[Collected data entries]
━━━━━━━━

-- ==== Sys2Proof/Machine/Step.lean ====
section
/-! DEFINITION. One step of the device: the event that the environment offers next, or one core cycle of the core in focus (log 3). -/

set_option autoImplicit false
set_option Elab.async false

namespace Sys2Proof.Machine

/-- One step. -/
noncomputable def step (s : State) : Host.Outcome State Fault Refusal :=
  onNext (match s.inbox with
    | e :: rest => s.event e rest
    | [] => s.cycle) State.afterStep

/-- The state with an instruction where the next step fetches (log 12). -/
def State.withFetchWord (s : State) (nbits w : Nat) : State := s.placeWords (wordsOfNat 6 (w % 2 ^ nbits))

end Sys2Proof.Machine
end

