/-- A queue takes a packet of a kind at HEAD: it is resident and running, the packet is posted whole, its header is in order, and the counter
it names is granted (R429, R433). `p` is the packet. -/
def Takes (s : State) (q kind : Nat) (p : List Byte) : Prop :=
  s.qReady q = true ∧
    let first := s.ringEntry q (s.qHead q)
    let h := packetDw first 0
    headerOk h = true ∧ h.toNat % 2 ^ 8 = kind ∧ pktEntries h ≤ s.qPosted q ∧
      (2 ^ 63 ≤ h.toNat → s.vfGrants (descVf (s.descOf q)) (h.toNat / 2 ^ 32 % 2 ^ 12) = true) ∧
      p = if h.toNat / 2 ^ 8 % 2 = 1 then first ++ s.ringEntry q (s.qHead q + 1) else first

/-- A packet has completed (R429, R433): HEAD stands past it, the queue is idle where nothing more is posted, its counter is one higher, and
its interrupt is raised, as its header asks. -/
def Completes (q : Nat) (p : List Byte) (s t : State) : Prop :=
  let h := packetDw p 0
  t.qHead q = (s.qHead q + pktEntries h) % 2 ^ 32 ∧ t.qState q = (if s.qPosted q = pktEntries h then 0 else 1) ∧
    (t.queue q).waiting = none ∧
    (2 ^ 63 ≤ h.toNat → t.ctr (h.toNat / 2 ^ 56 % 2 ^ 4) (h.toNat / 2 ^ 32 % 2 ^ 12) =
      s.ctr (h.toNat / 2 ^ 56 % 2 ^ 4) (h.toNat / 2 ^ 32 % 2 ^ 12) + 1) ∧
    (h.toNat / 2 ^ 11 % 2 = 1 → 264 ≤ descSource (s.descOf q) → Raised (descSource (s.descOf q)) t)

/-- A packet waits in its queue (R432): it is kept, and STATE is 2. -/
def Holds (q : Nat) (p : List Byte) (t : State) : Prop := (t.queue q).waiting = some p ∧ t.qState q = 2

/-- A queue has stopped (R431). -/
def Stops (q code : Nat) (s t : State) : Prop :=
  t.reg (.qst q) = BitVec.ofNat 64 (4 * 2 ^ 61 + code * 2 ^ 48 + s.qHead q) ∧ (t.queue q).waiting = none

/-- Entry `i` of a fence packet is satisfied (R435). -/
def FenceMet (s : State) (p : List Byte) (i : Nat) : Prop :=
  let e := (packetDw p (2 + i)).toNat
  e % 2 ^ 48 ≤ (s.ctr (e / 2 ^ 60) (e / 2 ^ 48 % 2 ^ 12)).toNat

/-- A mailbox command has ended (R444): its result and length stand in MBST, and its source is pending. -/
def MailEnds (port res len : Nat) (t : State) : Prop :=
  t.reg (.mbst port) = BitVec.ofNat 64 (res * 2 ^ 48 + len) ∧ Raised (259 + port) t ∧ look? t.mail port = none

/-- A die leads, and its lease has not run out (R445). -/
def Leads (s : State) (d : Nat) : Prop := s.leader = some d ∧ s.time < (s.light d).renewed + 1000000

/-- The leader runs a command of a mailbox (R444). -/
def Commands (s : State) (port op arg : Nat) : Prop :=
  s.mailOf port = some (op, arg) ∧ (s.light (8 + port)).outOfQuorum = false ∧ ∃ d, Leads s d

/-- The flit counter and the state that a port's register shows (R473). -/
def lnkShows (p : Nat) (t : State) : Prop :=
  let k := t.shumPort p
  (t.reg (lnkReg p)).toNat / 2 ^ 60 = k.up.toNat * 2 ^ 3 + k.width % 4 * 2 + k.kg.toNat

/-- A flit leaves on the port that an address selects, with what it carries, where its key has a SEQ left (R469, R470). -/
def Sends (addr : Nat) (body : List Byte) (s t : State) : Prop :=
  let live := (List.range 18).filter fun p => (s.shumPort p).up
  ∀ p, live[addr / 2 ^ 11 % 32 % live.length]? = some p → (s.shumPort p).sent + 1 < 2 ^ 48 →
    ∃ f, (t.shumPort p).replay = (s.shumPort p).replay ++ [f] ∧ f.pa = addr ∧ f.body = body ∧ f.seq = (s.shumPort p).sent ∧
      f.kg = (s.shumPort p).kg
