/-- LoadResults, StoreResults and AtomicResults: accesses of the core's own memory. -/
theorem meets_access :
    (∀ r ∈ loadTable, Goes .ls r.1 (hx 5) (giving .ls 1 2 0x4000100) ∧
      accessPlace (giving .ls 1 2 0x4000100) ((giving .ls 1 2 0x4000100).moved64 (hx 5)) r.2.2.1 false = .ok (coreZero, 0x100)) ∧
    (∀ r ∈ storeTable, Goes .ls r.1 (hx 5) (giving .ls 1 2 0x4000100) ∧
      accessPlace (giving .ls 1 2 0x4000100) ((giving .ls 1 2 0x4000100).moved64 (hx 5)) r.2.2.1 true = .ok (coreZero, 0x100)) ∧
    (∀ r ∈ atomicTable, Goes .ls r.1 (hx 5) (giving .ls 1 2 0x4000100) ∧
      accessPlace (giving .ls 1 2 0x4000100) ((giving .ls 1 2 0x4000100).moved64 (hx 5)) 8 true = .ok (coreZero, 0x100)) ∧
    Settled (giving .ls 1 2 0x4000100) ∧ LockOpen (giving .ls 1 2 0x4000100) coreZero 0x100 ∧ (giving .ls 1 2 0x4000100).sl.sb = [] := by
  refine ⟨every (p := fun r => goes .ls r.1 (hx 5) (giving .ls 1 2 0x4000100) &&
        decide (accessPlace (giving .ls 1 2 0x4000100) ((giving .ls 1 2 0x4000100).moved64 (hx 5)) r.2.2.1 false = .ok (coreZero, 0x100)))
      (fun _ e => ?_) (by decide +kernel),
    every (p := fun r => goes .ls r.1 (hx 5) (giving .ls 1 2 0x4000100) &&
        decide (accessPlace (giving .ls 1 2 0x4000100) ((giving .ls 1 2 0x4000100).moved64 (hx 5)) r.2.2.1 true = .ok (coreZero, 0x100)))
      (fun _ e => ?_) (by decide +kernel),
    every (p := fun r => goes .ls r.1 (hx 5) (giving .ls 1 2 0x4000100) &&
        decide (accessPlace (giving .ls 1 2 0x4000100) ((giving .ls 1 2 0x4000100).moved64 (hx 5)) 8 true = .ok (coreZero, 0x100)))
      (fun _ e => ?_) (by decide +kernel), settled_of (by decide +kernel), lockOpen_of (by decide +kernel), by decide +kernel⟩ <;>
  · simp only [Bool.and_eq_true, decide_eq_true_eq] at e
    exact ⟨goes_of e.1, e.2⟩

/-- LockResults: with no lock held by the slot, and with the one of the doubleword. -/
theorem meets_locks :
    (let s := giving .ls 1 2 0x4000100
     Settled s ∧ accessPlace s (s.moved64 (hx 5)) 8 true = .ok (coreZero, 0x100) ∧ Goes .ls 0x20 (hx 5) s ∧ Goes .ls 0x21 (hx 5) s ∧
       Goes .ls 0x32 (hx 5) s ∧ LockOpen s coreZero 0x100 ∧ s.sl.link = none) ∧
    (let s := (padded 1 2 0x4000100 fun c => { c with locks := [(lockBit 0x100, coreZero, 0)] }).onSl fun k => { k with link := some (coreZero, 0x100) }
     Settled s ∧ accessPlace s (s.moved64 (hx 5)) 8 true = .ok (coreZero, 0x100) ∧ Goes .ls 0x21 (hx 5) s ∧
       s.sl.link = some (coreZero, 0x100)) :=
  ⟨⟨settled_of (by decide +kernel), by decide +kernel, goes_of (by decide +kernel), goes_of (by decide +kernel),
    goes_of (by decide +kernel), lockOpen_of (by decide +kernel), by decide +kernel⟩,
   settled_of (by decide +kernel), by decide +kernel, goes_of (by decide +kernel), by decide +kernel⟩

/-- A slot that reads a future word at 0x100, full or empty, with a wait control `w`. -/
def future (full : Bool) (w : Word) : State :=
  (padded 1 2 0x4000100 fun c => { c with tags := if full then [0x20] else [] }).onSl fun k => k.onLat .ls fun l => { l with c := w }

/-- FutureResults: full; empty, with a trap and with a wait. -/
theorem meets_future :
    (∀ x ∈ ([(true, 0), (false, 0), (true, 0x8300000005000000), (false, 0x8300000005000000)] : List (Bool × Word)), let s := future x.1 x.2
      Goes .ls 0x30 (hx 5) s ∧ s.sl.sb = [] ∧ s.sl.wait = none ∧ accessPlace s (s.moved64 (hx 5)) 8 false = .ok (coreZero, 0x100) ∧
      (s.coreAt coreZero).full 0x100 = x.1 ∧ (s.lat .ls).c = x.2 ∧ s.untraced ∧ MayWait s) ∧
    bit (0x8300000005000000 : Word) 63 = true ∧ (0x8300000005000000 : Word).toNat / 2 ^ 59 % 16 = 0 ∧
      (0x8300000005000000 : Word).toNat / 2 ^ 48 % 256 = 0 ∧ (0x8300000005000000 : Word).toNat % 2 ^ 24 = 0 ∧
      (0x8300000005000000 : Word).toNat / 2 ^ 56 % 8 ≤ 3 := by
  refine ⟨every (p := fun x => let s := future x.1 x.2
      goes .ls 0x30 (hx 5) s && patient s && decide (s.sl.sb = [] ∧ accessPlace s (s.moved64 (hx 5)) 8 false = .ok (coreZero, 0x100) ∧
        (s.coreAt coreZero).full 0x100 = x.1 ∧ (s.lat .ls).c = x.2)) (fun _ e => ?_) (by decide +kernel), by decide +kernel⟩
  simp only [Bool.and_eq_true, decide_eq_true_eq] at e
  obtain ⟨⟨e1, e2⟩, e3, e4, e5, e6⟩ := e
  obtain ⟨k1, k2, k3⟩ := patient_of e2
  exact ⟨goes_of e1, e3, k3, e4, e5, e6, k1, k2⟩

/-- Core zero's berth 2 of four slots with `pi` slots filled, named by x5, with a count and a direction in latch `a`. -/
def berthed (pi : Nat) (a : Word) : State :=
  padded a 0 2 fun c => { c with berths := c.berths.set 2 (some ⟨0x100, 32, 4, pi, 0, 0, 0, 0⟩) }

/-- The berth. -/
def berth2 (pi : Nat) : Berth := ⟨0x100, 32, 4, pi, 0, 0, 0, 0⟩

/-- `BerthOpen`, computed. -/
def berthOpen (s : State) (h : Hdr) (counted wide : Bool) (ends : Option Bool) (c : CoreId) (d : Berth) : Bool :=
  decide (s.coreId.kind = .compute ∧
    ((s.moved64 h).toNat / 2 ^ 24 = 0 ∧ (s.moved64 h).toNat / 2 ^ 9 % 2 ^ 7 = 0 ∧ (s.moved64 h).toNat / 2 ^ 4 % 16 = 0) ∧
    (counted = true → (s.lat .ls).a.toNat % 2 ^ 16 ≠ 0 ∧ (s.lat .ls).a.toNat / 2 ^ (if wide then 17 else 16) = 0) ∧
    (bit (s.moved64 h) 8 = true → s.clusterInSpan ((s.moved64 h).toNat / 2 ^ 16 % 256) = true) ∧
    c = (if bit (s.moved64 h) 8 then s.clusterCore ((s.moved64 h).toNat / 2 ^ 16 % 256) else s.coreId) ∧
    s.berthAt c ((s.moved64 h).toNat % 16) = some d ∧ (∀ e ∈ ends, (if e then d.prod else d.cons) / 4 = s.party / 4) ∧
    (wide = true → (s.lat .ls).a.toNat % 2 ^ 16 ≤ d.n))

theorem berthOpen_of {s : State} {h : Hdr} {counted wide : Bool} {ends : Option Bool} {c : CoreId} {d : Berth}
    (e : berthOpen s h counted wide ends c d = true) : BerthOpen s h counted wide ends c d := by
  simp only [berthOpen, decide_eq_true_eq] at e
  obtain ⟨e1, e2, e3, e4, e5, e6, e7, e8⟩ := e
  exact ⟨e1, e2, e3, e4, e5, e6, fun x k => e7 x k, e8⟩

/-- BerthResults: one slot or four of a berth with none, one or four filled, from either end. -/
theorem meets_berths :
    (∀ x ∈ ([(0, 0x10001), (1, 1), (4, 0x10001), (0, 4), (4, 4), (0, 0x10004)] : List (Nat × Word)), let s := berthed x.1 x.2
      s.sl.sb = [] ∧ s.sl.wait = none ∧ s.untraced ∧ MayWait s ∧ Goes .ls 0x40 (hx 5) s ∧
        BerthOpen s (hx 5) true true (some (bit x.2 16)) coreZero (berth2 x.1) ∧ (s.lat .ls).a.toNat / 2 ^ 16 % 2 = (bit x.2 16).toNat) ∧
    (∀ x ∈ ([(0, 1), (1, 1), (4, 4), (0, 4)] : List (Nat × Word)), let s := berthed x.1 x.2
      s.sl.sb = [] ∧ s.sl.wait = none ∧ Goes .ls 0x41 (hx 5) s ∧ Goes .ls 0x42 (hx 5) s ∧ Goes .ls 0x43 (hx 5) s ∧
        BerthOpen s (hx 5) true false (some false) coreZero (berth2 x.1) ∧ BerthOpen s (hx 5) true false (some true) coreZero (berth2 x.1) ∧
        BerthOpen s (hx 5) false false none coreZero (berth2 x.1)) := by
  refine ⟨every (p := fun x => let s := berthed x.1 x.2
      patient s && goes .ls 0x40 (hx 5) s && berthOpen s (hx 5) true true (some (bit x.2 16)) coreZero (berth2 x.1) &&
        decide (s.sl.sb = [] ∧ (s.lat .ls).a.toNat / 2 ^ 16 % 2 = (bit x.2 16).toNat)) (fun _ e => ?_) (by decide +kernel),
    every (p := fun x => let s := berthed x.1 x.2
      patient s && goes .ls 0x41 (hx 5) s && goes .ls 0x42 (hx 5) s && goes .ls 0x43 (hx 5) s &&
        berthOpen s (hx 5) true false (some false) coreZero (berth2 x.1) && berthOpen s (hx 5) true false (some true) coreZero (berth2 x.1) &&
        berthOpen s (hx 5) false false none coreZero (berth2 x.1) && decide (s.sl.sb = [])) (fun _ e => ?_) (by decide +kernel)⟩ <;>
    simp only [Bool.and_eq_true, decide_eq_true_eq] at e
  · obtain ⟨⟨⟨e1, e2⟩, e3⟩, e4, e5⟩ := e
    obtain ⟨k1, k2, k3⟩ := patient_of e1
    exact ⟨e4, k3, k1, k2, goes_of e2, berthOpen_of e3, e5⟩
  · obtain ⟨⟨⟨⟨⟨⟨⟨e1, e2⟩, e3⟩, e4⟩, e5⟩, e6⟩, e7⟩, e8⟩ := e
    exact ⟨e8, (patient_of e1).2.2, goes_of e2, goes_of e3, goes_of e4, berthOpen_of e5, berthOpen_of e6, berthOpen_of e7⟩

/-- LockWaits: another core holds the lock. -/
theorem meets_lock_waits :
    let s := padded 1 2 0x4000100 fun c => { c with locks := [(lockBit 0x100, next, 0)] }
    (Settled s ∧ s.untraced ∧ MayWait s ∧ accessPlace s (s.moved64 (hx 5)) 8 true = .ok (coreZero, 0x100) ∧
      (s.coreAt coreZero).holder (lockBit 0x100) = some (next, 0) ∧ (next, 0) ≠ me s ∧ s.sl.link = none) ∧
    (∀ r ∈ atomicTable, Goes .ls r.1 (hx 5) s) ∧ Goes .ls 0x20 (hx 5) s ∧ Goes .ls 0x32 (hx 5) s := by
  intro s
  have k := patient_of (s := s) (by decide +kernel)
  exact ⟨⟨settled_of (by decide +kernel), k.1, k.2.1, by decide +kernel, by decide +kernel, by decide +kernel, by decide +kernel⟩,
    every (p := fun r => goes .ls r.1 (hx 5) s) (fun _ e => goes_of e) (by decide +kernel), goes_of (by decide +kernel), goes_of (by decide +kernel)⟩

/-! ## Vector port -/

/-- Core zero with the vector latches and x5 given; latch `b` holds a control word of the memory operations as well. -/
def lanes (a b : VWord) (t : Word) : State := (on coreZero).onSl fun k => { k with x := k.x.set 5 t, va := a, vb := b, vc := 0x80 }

━━━━━━━━

Write out exactly the lines above from the line with "(s.coreAt coreZero).full 0x100 = x.1 ∧ (s.lat .ls).c = x.2))" through the line with "exact ⟨goes_of e1, e3, k3, e4, e5, e6, k1, k2⟩", both of them included, and leave out all other lines.

» **Exercise solution**
        (s.coreAt coreZero).full 0x100 = x.1 ∧ (s.lat .ls).c = x.2)) (fun _ e => ?_) (by decide +kernel), by decide +kernel⟩
  simp only [Bool.and_eq_true, decide_eq_true_eq] at e
  obtain ⟨⟨e1, e2⟩, e3, e4, e5, e6⟩ := e
  obtain ⟨k1, k2, k3⟩ := patient_of e2
  exact ⟨goes_of e1, e3, k3, e4, e5, e6, k1, k2⟩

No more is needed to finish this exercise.